Finance Minister Nirmala Sitharaman, presenting the Union Budget 2026-27 in Parliament on Sunday, announced that India will develop seven high-speed rail corridors connecting key cities across the country.

These corridors, described as ‘growth connectors’, aim to promote environmentally sustainable passenger transport systems. The proposed high-speed rail links will connect:

  • Mumbai and Pune
  • Hyderabad and Pune
  • Hyderabad and Bengaluru
  • Hyderabad and Chennai
  • Chennai and Bengaluru
  • Delhi and Varanasi
  • Varanasi and Siliguri

In addition to passenger rail, Sitharaman announced a dedicated east-west freight corridor connecting Dankuni in the east with Surat in the west. This initiative, along with the operationalisation of 22 new national waterways over the next five years, is intended to enhance multimodal transport and reduce logistics costs.

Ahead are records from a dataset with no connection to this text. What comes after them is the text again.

/-- A chain is held on a die (R101). -/
def State.chainHeld (s : State) (die ctx chain : Nat) : Bool :=
  (dieCores die).any (fun c => (s.core c).chainOn ctx chain)

/-- A chain's number is taken on a die for CHAIN_DUPLICATE: a slot that drains still counts (R101; log 23). -/
def State.chainTaken (s : State) (die ctx chain : Nat) : Bool :=
  (dieCores die).any (fun c => (s.core c).chainIn [.held, .accumulating, .init, .draining] ctx chain)

/-- A tile that ends or continues a chain. -/
def usesChain (d : WorkDesc) : Bool := dType d == 3 || (dType d == 0 && dAccMode d == 2)

/-- An earlier chain tile of the same chain remains in a list (R232). -/
def State.chainEarlier (s : State) (e : Entry) : Bool :=
  bit (s.ov (stepCfgId + e.ctx)) 31 == false &&
    (s.dieList e.die ++ s.sched.overflow.filter (fun x => x.die == e.die)).any (fun x =>
      x.ctx == e.ctx && usesChain x.desc && dChain x.desc == dChain e.desc && decide (x.seq < e.seq))

/-! Inputs of a tile. -/

/-- Inputs that a tile uses, by descriptor word. -/
def inputWords (d : WorkDesc) : List Nat :=
  match dType d with
  | 0 => [0, 1] ++ (if dAccMode d = 1 then [2] else []) ++ (if vuNeedsAux (dRoutine d) then [3] else [])
  | 1 => [2] ++ (if vuNeedsAux (dRoutine d) then [3] else [])
  | 2 => [0]
  | 4 => [1]
  | 5 => [0]
  | 7 => [2]
  | _ => []

/-- Value of COMMITTED recorded for a tile of the evaluation context (R475). -/
def State.evalAccept (s : State) (ctx : Nat) : Option Nat :=
  if s.evalOn ∧ ctx = s.evalCtx then some (s.stp s.evalSrc).committed else none

/-- EVAL_STATUS PARITY at the acceptance of an evaluation tile (R479). -/
def State.evalNote (s : State) (c : Option Nat) : State :=
  match c with
  | some v => s.setTele { s.tele with parity := v % 2 }
  | none => s

/-- Input descriptors of a tile, used or not, by descriptor word (R313, R314). -/
def namedInputs (d : WorkDesc) : List Nat :=
  match dType d with
  | 3 => []
  | 4 => [1]
  | 5 => [0]
  | _ => [0, 1, 2, 3]

/-- Header state of an input word of a tile on a core, with the causes its reading met (R140). -/
def State.inputHdrs (s : State) (core : Nat) (e : Entry) (i : Nat) : HdrSt × List Nat :=
  if dWord e.desc i = 0 then (.plain, [])
  else
    let t := s.tensAt (dWord e.desc i)
    s.hdrSt core e.ctx e.seq (s.evalAccept e.ctx) (s.urnTensCheck e.ctx t false != 0) t

/-- Header state of an input word of a tile on a core (R140). -/
def State.inputHdr (s : State) (core : Nat) (e : Entry) (i : Nat) : HdrSt := (s.inputHdrs core e i).1

/-- Causes met in reading the headers of a tile's inputs, and SPARSE_HEADER for each that is invalid (R140, R148). -/
def State.hdrCauses (s : State) (core : Nat) (e : Entry) : List (Nat × Nat) :=
  (inputWords e.desc).flatMap (fun i =>
    let h := s.inputHdrs core e i
    h.2.map (fun c => (c, i)) ++ (if h.1 = .invalid then [(0x12, i)] else []))

/-- Dimension of K for operand word 0 or 1 (R103). -/
def kAxis (t : Tens) : Nat := if t.trans then 1 else 0

/-- The sparse engine is chosen for a MATMUL tile on a die: an operand is 2:4 along K, and none across it (R79, R80). -/
def State.wantSparse (s : State) (core : Nat) (e : Entry) : Bool :=
  let d := e.desc
  let a := s.tensAt (dWord d 0)
  let b := s.tensAt (dWord d 1)
  dType d == 0 && dEngine d != 1 && (s.die (dieOf core)).eng != .denseOnly &&
    (a.twoFour (s.inputHdr core e 0) (kAxis a) || b.twoFour (s.inputHdr core e 1) (kAxis b)) &&
    !(a.twoFour (s.inputHdr core e 0) (1 - kAxis a)) && !(b.twoFour (s.inputHdr core e 1) (1 - kAxis b)) &&
    (match pairClass a.fmt b.fmt with
     | some c => c.g != 2
     | none => false)

/-- An engine of a core has no tile on it or waiting for it. -/
def Core.engineIdle (c : Core) (sparse : Bool) : Bool :=
  !(c.tiles.any (fun t => dType t.desc == 0 && t.sparse == sparse &&
    (t.stage == .waiting || t.stage == .computing || t.stage == .stopped)))

/-- A suspended tile whose context's switch has not saved its slot yet (R120). -/
def Core.unsaved (c : Core) (t : Tile) : Bool := c.switchTo.isSome && t.ctx == c.ctx

/-- The tiles whose work stands in a core alone: accepted ones, and suspended ones not saved yet. -/
def Core.onCore (c : Core) : List Tile := c.tiles ++ c.suspended.filter c.unsaved

/-! Refusals (R494). -/

/-- Violations of R239 that call for DESC_RESERVED. DESIGN CHOICE (log 47): a reserved FORMAT of GRAD_DESC is left to
FORMAT_RESERVED of item 5. -/
def State.updReserved (s : State) (ctx : Nat) (d : WorkDesc) : Bool :=
  let v := leNat (s.loadDev (dWord d 0) 128)
  let fmtF := fun (c : Nat) (ok : List Nat) => !(ok.contains c)
  let rt := dRoutine d
  let vb0 := bits v 256 64
  let vb1 := bits v 320 64
  let q0 := bits v 384 64
  let q1 := bits v 448 64
  let norm := s.ov (normCfgId + ctx)
  let g := s.tensAt (dWord d 1)
  (rt != 0x30 && rt != 0x31) || dEngine d != 0 || dAccMode d != 0 || dHold d || dChain d != 0 || dK d != 0 ||
    dK0 d != 0 || dWord d 4 != 0 || dWord d 5 != 0 || dWord d 6 != 0 || dWord d 7 != 0 || bits (dScalar d) 16 16 != 0 ||
    dWord d 0 == 0 || dWord d 1 == 0 || dWord d 3 == 0 ||
    decide (bits v 640 32 < dCol0 d + dN d) || decide (bits v 672 32 < dRow0 d + dM d) ||
    (rt == 0x30 && (vb0 != 0 || vb1 != 0)) || (rt == 0x31 && (vb0 == 0 || vb1 == 0)) ||
    ((q0 == 0) != (q1 == 0)) || fmtF (bits v 704 4) [0, 1, 2] || fmtF (bits v 712 4) [0, 2] ||
    (rt == 0x31 && fmtF (bits v 720 4) [0, 2]) || (q0 != 0 && fmtF (bits v 728 4) [4, 3, 5, 1, 2]) ||
    bit v 711 || bit v 719 || bit v 727 || bits v 748 4 != 0 || bits v 752 272 != 0 ||
    (bits norm 0 64 != 0 && decide (bits norm 64 16 < bits (dScalar d) 0 16)) ||
    (fmtOf g.code != none && (fmtIsInt g.fmt || g.fmt == .a48)) || (g.cls != 0 && g.cls != 2)

/-- Misaligned addresses of an UPDATE tile (R239, R240). -/
def State.updAlign (s : State) (d : WorkDesc) : Bool :=
  let v := leNat (s.loadDev (dWord d 0) 128)
  let q := (fmtOf (bits v 728 4)).getD .f32
  let need := bits v 384 64 != 0 && (modeScaled q (bits v 732 3) || q == .f4)
  dWord d 0 % 128 != 0 || dWord d 2 % 16 != 0 || dWord d 3 % 64 != 0 ||
    (List.range 4).any (fun i => bits v (512 + 32 * i) 32 % 16 != 0) ||
    (need && (dCol0 d % 32 != 0 || (dN d % 32 != 0 && decide (dCol0 d + dN d < bits v 640 32))))

/-- Fields of an EMIT tile (R267). -/
def emGroup (d : WorkDesc) : Nat := bits (dScalar d) 0 2
def emOwner (d : WorkDesc) : Nat := bits (dScalar d) 2 5
def emList (d : WorkDesc) : Nat := bits (dScalar d) 8 8
def emLayer (d : WorkDesc) : Nat := bits (dScalar d) 16 12
def emTag (d : WorkDesc) : Nat := bits (dWord d 0) 0 32

/-- Ring of an EMIT tile. -/
def State.emRing (s : State) (ctx : Nat) (d : WorkDesc) : Option Ring :=
  s.ringFor ctx (emGroup d) (emList d) (emOwner d)

/-- This module owns an EMIT tile's sum. -/
def State.emOwns (s : State) (ctx : Nat) (d : WorkDesc) : Bool :=
  match s.emRing ctx d with
  | some r => r.isOwner (emOwner d)
  | none => false

/-- Violations of R267. DESIGN CHOICE (log 47): a reserved FORMAT of DELIV_DESC is left to FORMAT_RESERVED of item 5. -/
def State.emitReserved (s : State) (ctx : Nat) (d : WorkDesc) : Bool :=
  let t := s.tensAt (dWord d 1)
  dChain d == 0 || dAccMode d != 0 || dHold d || dEngine d != 0 || dRoutine d != 0 || dK d != 0 || dK0 d != 0 ||
    bit (dScalar d) 7 || bits (dScalar d) 28 4 != 0 || bits (dWord d 0) 32 32 != 0 || bits (dWord d 3) 32 32 != 0 ||
    bits (dWord d 3) 30 2 != 0 || dWord d 4 != 0 || dWord d 5 != 0 || dWord d 6 != 0 || dWord d 7 != 0 ||
    (s.emOwns ctx d && (dWord d 1 == 0 || dWord d 2 == 0 || (t.cls != 0 && t.cls != 2) || t.sparse != 0 ||
      bit t.conv 2 || (fmtOf t.code != none && t.code != 0) || t.dim0 != 128 || t.dim1 != 128))

/-- Violations of R323. -/
def State.sendReserved (s : State) (ctx : Nat) (d : WorkDesc) : Bool :=
  let t := s.tensAt (dWord d 0)
  dWord d 0 == 0 || t.sparse != 0 || t.cls == 3 || dN d != 1 || bits (dWord d 1) 32 32 != 0 ||
    !(s.inBlock ctx (bits (dScalar d) 0 16)) || bits (dScalar d) 16 16 != 0 || dEngine d != 0 || dAccMode d != 0 ||
    dHold d || dChain d != 0 || dK d != 0 || dK0 d != 0 || dRoutine d != 0 ||
    (List.range 6).any (fun i => dWord d (i + 2) != 0) ||
    (fmtOf t.code != none && decide (4194304 < ({ t with dim1 := dM d } : Tens).denseBody t.scaled))

/-- DESC_RESERVED of item 3 (R494). -/
def State.itemReserved (s : State) (ctx : Nat) (d : WorkDesc) : Bool :=
  commonReserved d ||
    match dType d with
    | 3 => s.emitReserved ctx d
    | 4 => s.updReserved ctx d
    | 5 => s.sendReserved ctx d
    | 6 => s.exchReserved d
    | _ => s.plainReserved d

/-- DESC_ALIGN of item 3. -/
def State.itemAlign (s : State) (ctx : Nat) (d : WorkDesc) : Bool :=
  dShapeAddr d % 64 != 0 ||
    match dType d with
    | 3 => s.emOwns ctx d && dWord d 2 % 16 != 0
    | 4 => s.updAlign d
    | _ => false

“These initiatives will strengthen freight movement and support sustainable cargo transportation,” the Finance Minister said.

The Budget also emphasizes infrastructure development in cities with populations over five lakh (Tier II and Tier III), which have emerged as key growth centres. Sitharaman further proposed a public capital expenditure of Rs 12.2 lakh crore for the financial year 2026-27.

She outlined that the Union Budget is guided by three core responsibilities—accelerating economic growth, fulfilling aspirations, and ensuring equitable access to resources for families, communities, and regions.

Describing the plans as part of a broader reform agenda, she added, “The ‘Reform Express’ is on its way.”